» The problem
Go through the following data and transcribe exactly the stretch of lines from the one holding "simp [hb, ho]" to the one holding "mem : t.mem = u.mem", both included.
++++ Source data ++++
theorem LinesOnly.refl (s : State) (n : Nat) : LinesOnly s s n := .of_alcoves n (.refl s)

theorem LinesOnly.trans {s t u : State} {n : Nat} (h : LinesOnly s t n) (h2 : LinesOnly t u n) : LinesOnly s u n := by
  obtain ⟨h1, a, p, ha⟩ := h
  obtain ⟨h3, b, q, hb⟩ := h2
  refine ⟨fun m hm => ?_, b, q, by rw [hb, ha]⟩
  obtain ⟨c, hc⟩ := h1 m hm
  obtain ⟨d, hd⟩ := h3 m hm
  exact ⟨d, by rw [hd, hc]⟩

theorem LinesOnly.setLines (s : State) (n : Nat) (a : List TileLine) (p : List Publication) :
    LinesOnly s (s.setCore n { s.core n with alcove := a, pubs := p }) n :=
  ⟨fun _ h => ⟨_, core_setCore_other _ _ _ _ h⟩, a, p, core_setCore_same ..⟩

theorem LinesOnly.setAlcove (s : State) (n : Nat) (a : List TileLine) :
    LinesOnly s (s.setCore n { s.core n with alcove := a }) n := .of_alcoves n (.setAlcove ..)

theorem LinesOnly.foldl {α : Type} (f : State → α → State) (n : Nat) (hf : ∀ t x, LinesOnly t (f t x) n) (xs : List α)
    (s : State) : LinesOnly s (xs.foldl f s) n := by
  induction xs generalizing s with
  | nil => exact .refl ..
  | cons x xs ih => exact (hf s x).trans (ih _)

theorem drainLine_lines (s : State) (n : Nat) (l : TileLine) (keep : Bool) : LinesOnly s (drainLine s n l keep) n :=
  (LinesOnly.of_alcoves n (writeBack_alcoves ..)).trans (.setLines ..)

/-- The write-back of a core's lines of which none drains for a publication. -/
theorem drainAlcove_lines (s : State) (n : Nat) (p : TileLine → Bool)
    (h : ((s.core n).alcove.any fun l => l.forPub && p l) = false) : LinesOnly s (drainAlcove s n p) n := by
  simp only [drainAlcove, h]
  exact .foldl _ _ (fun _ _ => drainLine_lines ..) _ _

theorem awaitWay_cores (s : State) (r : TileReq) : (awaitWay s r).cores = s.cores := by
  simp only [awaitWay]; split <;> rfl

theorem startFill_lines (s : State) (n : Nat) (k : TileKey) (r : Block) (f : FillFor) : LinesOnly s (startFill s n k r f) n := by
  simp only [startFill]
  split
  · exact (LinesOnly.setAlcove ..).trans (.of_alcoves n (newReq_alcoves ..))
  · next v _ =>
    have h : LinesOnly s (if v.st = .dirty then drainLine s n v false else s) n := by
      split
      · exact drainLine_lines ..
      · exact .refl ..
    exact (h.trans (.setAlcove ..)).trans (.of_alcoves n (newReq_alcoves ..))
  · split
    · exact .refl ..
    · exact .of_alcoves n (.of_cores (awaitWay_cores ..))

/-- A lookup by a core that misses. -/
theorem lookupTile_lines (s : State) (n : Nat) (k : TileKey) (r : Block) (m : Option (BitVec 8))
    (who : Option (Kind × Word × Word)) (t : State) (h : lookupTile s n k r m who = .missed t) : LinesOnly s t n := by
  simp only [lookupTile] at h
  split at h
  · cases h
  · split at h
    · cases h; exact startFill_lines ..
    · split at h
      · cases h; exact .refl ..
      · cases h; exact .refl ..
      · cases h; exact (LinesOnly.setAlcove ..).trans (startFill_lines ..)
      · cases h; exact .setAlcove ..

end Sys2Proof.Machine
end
++++
++++ Source data ++++
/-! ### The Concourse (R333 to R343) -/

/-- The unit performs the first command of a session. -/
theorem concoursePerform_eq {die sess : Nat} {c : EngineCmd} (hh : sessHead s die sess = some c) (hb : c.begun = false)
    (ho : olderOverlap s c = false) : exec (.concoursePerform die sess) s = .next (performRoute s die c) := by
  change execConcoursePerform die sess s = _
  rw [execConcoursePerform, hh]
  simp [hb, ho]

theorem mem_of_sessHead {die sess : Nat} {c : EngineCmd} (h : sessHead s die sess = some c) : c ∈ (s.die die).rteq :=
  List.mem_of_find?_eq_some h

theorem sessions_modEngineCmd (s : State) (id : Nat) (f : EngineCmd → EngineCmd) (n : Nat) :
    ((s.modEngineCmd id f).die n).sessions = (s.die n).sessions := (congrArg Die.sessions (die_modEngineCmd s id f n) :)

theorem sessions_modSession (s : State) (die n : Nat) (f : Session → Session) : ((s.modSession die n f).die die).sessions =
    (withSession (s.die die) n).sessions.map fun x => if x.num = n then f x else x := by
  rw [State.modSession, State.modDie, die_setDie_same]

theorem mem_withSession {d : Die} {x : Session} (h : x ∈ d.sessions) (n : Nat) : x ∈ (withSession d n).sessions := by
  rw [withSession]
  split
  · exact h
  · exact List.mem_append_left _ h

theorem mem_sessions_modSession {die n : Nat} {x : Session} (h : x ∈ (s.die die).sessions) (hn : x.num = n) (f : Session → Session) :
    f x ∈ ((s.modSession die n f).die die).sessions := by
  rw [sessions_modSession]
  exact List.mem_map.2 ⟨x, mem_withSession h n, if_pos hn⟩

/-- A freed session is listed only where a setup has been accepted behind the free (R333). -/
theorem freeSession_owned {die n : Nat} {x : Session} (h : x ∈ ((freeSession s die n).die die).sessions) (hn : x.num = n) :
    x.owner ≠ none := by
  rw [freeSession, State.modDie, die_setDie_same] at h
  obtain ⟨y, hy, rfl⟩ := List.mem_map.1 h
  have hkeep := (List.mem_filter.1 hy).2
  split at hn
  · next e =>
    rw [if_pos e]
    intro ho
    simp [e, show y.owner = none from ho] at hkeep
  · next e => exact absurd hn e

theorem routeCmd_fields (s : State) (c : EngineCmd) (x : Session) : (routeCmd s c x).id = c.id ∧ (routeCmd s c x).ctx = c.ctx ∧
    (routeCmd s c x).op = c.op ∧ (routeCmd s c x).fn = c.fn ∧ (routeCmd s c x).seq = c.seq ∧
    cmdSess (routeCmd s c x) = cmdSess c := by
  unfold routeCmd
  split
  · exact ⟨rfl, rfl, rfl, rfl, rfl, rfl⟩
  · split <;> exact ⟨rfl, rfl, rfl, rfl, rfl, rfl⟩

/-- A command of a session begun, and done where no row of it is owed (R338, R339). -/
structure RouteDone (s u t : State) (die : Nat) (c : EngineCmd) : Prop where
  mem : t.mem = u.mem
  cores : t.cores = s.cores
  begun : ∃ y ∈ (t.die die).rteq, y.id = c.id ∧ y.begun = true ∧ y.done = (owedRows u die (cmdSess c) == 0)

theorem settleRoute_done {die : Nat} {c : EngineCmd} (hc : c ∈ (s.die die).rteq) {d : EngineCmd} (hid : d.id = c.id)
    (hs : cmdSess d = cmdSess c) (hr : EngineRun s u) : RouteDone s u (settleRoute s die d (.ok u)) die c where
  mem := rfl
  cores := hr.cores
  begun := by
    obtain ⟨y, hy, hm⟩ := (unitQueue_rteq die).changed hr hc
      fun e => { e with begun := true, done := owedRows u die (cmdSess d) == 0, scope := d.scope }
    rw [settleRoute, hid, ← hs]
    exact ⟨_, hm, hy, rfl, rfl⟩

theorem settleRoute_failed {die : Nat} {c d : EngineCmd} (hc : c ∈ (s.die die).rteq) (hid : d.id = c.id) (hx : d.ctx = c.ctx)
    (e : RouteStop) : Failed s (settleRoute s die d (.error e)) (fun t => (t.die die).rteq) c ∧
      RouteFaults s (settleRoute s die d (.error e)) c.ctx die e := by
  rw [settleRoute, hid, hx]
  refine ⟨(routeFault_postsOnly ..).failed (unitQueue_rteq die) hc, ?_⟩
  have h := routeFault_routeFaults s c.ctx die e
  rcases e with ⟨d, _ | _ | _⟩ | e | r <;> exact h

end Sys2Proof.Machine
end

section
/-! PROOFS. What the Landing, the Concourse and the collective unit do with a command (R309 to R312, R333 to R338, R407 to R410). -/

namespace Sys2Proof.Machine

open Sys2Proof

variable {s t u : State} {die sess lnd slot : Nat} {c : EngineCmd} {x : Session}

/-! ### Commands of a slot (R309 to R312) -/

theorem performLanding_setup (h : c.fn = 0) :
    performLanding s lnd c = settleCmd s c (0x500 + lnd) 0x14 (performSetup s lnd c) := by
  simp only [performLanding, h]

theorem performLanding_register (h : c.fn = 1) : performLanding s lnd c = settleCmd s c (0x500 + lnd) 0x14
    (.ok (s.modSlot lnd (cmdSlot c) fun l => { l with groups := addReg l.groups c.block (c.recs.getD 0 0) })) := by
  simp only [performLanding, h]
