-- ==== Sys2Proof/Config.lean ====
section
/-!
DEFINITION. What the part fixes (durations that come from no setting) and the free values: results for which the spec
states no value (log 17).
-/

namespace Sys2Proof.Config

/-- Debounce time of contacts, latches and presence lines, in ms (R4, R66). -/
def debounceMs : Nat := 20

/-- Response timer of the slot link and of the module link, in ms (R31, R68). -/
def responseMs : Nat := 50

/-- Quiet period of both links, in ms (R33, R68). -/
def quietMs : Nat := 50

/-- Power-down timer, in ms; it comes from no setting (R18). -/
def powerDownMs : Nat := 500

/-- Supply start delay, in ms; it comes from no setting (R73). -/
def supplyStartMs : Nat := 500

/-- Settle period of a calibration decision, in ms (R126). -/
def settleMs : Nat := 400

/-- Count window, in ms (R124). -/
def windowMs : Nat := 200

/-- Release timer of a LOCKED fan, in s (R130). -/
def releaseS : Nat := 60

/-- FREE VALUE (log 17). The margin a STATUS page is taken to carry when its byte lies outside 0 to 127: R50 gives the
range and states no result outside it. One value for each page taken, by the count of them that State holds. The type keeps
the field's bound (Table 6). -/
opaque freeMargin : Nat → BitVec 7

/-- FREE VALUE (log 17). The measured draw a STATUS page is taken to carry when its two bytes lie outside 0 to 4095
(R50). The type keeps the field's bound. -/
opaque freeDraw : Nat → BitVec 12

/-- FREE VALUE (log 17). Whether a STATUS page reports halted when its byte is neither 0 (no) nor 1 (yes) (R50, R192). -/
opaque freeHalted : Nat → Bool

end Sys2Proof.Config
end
++++
++++ Source data ++++
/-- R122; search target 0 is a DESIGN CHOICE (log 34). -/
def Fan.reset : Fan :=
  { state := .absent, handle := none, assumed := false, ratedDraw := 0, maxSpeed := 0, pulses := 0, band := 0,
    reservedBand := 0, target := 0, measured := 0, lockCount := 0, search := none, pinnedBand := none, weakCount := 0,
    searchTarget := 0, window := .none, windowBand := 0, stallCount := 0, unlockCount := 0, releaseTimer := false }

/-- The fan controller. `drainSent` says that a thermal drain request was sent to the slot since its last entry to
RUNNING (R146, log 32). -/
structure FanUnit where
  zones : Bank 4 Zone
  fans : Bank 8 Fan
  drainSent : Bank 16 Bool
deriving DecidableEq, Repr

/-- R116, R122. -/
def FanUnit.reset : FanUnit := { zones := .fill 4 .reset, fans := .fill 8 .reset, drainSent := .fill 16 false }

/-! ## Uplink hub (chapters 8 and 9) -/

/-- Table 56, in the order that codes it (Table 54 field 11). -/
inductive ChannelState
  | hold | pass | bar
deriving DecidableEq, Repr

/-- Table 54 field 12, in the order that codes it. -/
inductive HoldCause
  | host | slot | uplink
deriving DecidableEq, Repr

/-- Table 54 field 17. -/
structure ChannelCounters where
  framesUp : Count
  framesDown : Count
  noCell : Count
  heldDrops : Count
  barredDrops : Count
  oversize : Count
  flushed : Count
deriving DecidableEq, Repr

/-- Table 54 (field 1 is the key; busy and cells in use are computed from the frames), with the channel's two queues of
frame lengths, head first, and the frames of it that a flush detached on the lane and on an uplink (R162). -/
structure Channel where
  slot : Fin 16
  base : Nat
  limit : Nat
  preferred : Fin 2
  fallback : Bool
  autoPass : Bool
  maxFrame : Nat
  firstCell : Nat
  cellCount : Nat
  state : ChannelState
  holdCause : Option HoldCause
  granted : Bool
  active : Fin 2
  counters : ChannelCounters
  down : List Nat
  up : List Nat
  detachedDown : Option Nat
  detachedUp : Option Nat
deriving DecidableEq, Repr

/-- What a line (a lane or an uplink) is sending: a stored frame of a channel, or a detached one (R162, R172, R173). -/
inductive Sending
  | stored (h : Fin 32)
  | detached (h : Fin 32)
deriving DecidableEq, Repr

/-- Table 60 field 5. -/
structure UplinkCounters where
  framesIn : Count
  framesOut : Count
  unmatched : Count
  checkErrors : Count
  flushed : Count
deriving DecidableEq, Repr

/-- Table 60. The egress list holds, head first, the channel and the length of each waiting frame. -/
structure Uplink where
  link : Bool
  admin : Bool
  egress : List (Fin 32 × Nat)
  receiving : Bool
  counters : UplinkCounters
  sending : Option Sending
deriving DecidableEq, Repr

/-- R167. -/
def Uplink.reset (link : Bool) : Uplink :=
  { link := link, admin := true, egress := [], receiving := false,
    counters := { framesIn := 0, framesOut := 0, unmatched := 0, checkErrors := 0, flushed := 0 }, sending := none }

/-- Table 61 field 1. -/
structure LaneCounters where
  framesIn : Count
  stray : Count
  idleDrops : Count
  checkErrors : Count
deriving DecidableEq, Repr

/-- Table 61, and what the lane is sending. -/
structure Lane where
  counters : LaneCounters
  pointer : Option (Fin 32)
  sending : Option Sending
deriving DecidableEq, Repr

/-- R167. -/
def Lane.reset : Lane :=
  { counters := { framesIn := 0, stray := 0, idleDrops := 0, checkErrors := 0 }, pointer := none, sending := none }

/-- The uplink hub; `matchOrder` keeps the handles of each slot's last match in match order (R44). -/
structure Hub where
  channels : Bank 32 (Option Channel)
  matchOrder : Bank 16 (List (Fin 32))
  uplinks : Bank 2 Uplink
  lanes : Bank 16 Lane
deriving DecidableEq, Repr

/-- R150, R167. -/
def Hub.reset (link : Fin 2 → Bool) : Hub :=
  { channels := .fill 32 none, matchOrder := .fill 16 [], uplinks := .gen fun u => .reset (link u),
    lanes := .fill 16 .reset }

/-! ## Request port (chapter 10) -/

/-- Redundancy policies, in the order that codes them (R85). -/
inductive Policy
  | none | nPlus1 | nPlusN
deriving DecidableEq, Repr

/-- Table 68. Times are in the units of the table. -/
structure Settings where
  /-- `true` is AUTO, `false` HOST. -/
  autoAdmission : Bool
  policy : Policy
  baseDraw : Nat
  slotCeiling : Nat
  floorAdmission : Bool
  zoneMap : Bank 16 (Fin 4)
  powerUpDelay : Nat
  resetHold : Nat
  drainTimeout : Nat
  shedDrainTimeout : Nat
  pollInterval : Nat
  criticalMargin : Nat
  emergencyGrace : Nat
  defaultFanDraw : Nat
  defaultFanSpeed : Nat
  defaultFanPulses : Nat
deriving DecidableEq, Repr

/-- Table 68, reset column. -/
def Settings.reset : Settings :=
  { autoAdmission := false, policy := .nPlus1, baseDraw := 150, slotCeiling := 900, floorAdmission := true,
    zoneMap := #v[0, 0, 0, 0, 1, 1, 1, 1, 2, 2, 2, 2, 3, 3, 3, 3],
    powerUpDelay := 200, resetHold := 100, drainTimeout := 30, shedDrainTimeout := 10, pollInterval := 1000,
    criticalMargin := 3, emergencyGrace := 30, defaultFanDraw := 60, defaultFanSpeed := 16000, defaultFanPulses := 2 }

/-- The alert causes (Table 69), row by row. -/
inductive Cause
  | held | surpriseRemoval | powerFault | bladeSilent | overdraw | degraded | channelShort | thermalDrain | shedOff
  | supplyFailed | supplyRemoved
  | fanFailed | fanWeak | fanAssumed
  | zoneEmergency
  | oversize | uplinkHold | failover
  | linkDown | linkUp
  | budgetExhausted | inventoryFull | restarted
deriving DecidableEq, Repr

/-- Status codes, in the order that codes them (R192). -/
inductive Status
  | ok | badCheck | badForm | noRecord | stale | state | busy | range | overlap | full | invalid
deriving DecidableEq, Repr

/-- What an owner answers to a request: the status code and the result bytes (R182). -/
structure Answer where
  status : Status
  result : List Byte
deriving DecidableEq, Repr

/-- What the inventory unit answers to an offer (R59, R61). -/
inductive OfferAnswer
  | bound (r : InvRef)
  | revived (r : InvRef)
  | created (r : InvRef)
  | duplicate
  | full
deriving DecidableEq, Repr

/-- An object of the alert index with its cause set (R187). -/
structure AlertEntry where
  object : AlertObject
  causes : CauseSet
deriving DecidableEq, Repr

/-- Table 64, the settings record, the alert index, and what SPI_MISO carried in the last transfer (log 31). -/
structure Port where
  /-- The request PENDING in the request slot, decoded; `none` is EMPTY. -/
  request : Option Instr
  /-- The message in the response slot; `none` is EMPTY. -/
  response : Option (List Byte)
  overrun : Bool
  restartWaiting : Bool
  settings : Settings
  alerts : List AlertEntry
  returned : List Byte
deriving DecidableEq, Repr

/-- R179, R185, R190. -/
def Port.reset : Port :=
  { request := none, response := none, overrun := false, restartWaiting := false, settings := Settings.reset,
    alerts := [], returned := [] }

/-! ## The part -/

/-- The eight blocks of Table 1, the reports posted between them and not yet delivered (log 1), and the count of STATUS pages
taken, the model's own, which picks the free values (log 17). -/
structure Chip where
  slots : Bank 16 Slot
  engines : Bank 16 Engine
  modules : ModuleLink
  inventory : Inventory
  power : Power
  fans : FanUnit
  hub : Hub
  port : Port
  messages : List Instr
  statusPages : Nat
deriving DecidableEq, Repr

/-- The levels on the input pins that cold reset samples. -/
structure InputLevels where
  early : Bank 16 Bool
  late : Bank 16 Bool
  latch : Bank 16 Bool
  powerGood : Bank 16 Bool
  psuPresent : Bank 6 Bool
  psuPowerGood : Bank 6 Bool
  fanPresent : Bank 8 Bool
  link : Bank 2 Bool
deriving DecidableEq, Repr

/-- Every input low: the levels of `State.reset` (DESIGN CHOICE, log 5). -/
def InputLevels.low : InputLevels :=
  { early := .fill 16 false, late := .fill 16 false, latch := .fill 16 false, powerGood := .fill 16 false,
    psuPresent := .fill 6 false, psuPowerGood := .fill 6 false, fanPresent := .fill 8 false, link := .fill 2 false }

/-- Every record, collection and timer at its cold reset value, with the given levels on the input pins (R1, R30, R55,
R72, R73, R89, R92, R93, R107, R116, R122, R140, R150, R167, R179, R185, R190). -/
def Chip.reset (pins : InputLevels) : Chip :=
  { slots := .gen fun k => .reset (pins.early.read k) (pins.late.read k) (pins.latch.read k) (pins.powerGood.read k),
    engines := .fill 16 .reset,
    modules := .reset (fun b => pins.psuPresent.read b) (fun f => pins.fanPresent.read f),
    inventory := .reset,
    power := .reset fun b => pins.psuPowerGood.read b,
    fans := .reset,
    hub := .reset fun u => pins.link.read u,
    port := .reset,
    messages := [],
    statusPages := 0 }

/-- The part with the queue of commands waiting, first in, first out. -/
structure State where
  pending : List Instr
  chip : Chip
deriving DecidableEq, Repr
++++
» Solution to this task
  simp [hb, ho]

theorem mem_of_sessHead {die sess : Nat} {c : EngineCmd} (h : sessHead s die sess = some c) : c ∈ (s.die die).rteq :=
  List.mem_of_find?_eq_some h

theorem sessions_modEngineCmd (s : State) (id : Nat) (f : EngineCmd → EngineCmd) (n : Nat) :
    ((s.modEngineCmd id f).die n).sessions = (s.die n).sessions := (congrArg Die.sessions (die_modEngineCmd s id f n) :)

theorem sessions_modSession (s : State) (die n : Nat) (f : Session → Session) : ((s.modSession die n f).die die).sessions =
    (withSession (s.die die) n).sessions.map fun x => if x.num = n then f x else x := by
  rw [State.modSession, State.modDie, die_setDie_same]

theorem mem_withSession {d : Die} {x : Session} (h : x ∈ d.sessions) (n : Nat) : x ∈ (withSession d n).sessions := by
  rw [withSession]
  split
  · exact h
  · exact List.mem_append_left _ h

theorem mem_sessions_modSession {die n : Nat} {x : Session} (h : x ∈ (s.die die).sessions) (hn : x.num = n) (f : Session → Session) :
    f x ∈ ((s.modSession die n f).die die).sessions := by
  rw [sessions_modSession]
  exact List.mem_map.2 ⟨x, mem_withSession h n, if_pos hn⟩

/-- A freed session is listed only where a setup has been accepted behind the free (R333). -/
theorem freeSession_owned {die n : Nat} {x : Session} (h : x ∈ ((freeSession s die n).die die).sessions) (hn : x.num = n) :
    x.owner ≠ none := by
  rw [freeSession, State.modDie, die_setDie_same] at h
  obtain ⟨y, hy, rfl⟩ := List.mem_map.1 h
  have hkeep := (List.mem_filter.1 hy).2
  split at hn
  · next e =>
    rw [if_pos e]
    intro ho
    simp [e, show y.owner = none from ho] at hkeep
  · next e => exact absurd hn e

theorem routeCmd_fields (s : State) (c : EngineCmd) (x : Session) : (routeCmd s c x).id = c.id ∧ (routeCmd s c x).ctx = c.ctx ∧
    (routeCmd s c x).op = c.op ∧ (routeCmd s c x).fn = c.fn ∧ (routeCmd s c x).seq = c.seq ∧
    cmdSess (routeCmd s c x) = cmdSess c := by
  unfold routeCmd
  split
  · exact ⟨rfl, rfl, rfl, rfl, rfl, rfl⟩
  · split <;> exact ⟨rfl, rfl, rfl, rfl, rfl, rfl⟩

/-- A command of a session begun, and done where no row of it is owed (R338, R339). -/
structure RouteDone (s u t : State) (die : Nat) (c : EngineCmd) : Prop where
  mem : t.mem = u.mem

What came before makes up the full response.